_Data supplied_.
-- ==== Sys2Proof/Laws/Ops.lean ====
section
/-! SUPPORT. What the shared operations can do: events, messages, answers, the queue. -/
namespace Sys2Proof.Machine

/-! ## Commands at the boundary -/

/-- A command that names units of the block is answered with its effect. -/
theorem answer_ok {c : Instr} {t : State} (h : c.ok = true) : answer c t = .next t := by simp [answer, h]

/-- The stop of a command that names none. -/
theorem answer_bad {c : Instr} {t : State} (h : c.ok = false) : answer c t = .fault .noSuchUnit := by simp [answer, h]

theorem answer_next {c : Instr} {t u : State} (h : answer c t = .next u) : c.ok = true ∧ u = t := by
  unfold answer at h
  split at h <;> simp_all

/-! ## Events (R297, R299) -/

variable (s : State) (e : Event)

@[simp] theorem raise_synd : (raise s e).flt.synd = addEvent e s.flt.synd := rfl
@[simp] theorem raise_boot : (raise s e).boot = s.boot := rfl
@[simp] theorem raise_fab : (raise s e).fab = s.fab := rfl
@[simp] theorem raise_sync : (raise s e).sync = s.sync := rfl
@[simp] theorem raise_cane : (raise s e).cane = s.cane := rfl
@[simp] theorem raise_ports : (raise s e).ports = s.ports := rfl
@[simp] theorem raise_grp : (raise s e).grp = s.grp := rfl
@[simp] theorem raise_mrv : (raise s e).mrv = s.mrv := rfl
@[simp] theorem raise_lps : (raise s e).lps = s.lps := rfl
@[simp] theorem raise_gaf : (raise s e).gaf = s.gaf := rfl
@[simp] theorem raise_lehr : (raise s e).lehr = s.lehr := rfl
@[simp] theorem raise_host : (raise s e).host = s.host := rfl
@[simp] theorem raise_test : (raise s e).test = s.test := rfl
@[simp] theorem raise_tb : (raise s e).tb = s.tb := rfl
@[simp] theorem raise_freeCtr : (raise s e).freeCtr = s.freeCtr := rfl
@[simp] theorem raise_pending : (raise s e).pending = s.pending := rfl
@[simp] theorem raise_ring : (raise s e).flt.ring = s.flt.ring := rfl
@[simp] theorem raise_c4 : (raise s e).flt.c4 = s.flt.c4 := rfl
@[simp] theorem raise_bstop : (raise s e).flt.bstop = s.flt.bstop := rfl
@[simp] theorem raise_timers : (raise s e).flt.timers = s.flt.timers := rfl
@[simp] theorem raise_port (k : Nat) : (raise s e).port k = s.port k := rfl
@[simp] theorem raise_group (g : Nat) : (raise s e).group g = s.group g := rfl
@[simp] theorem raise_obj (i : Nat) : (raise s e).obj i = s.obj i := rfl
@[simp] theorem raise_cchan (c : Nat) : (raise s e).cchan c = s.cchan c := rfl
@[simp] theorem raise_link (d : LinkDir) : (raise s e).link d = s.link d := rfl
@[simp] theorem raise_node (n : NodeId) : (raise s e).node n = s.node n := rfl
@[simp] theorem raise_nchan (n : NodeId) (ch : Nat) (x : Bool) : (raise s e).nchan n ch x = s.nchan n ch x := rfl
@[simp] theorem raise_mbox (m : Nat) : (raise s e).mbox m = s.mbox m := rfl
@[simp] theorem raise_slot (n : Nat) : (raise s e).slot n = s.slot n := rfl
@[simp] theorem raise_sched (n : Nat) : (raise s e).sched n = s.sched n := rfl
@[simp] theorem raise_mport (n : Nat) : (raise s e).mport n = s.mport n := rfl
@[simp] theorem raise_sliceOf (i : Nat) : (raise s e).sliceOf i = s.sliceOf i := rfl
@[simp] theorem raise_lport (p : Nat) : (raise s e).lport p = s.lport p := rfl
@[simp] theorem raise_rehome (b : Nat) : (raise s e).rehome b = s.rehome b := rfl

/-- An event is never lost: after it is raised, its source holds one that the collector will report as the same (R299). -/
theorem addEvent_holds (e : Event) (l : List Event) : ∃ x ∈ addEvent e l, sameEvent x e = true ∨ x = e := by
  induction l with
  | nil => exact ⟨e, by simp [addEvent], .inr rfl⟩
  | cons y r ih =>
    simp only [addEvent]
    split
    · next h =>
      refine ⟨{ y with rep := satAdd 255 y.rep 1 }, by simp, .inl ?_⟩
      simpa [sameEvent] using h
    · obtain ⟨x, hx, h⟩ := ih
      exact ⟨x, by simp [hx], h⟩

/-! ## Tree links -/

theorem revDir_key (d : LinkDir) : (revDir d).key ≠ d.key := by
  obtain ⟨l, dn⟩ := d
  cases dn <;> simp [revDir, LinkDir.key]

@[simp] theorem revDir_revDir (d : LinkDir) : revDir (revDir d) = d := by simp [revDir]
@[simp] theorem revDir_link (d : LinkDir) : (revDir d).link = d.link := rfl

@[simp] theorem link_modLink_rev (d : LinkDir) (f : LinkState → LinkState) : (s.modLink (revDir d) f).link d = s.link d :=
  link_modLink_ne s _ f (revDir_key d).symm

@[simp] theorem link_rev_modLink (d : LinkDir) (f : LinkState → LinkState) : (s.modLink d f).link (revDir d) = s.link (revDir d) :=
  link_modLink_ne s _ f (revDir_key d)

/-! ## The queue -/

/-- A step with a command in front runs it with the queue's rest. -/
theorem step_cons (c : Instr) (r : List Instr) : step { s with pending := c :: r } = exec c { s with pending := r } := rfl

theorem step_idle (h : s.pending = []) : step s = .next { s with tb := s.tb + 1 } := by simp [step, h]

end Sys2Proof.Machine
end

_Problem requirements_.
Please output exactly the lines between the one holding "s.boot := rfl" and the one holding "s.cchan c := rfl" in the records above, inclusive, and nothing more.

_Exercise response_.
@[simp] theorem raise_boot : (raise s e).boot = s.boot := rfl
@[simp] theorem raise_fab : (raise s e).fab = s.fab := rfl
@[simp] theorem raise_sync : (raise s e).sync = s.sync := rfl
@[simp] theorem raise_cane : (raise s e).cane = s.cane := rfl
@[simp] theorem raise_ports : (raise s e).ports = s.ports := rfl
@[simp] theorem raise_grp : (raise s e).grp = s.grp := rfl
@[simp] theorem raise_mrv : (raise s e).mrv = s.mrv := rfl
@[simp] theorem raise_lps : (raise s e).lps = s.lps := rfl
@[simp] theorem raise_gaf : (raise s e).gaf = s.gaf := rfl
@[simp] theorem raise_lehr : (raise s e).lehr = s.lehr := rfl
@[simp] theorem raise_host : (raise s e).host = s.host := rfl
@[simp] theorem raise_test : (raise s e).test = s.test := rfl
@[simp] theorem raise_tb : (raise s e).tb = s.tb := rfl
@[simp] theorem raise_freeCtr : (raise s e).freeCtr = s.freeCtr := rfl
@[simp] theorem raise_pending : (raise s e).pending = s.pending := rfl
@[simp] theorem raise_ring : (raise s e).flt.ring = s.flt.ring := rfl
@[simp] theorem raise_c4 : (raise s e).flt.c4 = s.flt.c4 := rfl
@[simp] theorem raise_bstop : (raise s e).flt.bstop = s.flt.bstop := rfl
@[simp] theorem raise_timers : (raise s e).flt.timers = s.flt.timers := rfl
@[simp] theorem raise_port (k : Nat) : (raise s e).port k = s.port k := rfl
@[simp] theorem raise_group (g : Nat) : (raise s e).group g = s.group g := rfl
@[simp] theorem raise_obj (i : Nat) : (raise s e).obj i = s.obj i := rfl
@[simp] theorem raise_cchan (c : Nat) : (raise s e).cchan c = s.cchan c := rfl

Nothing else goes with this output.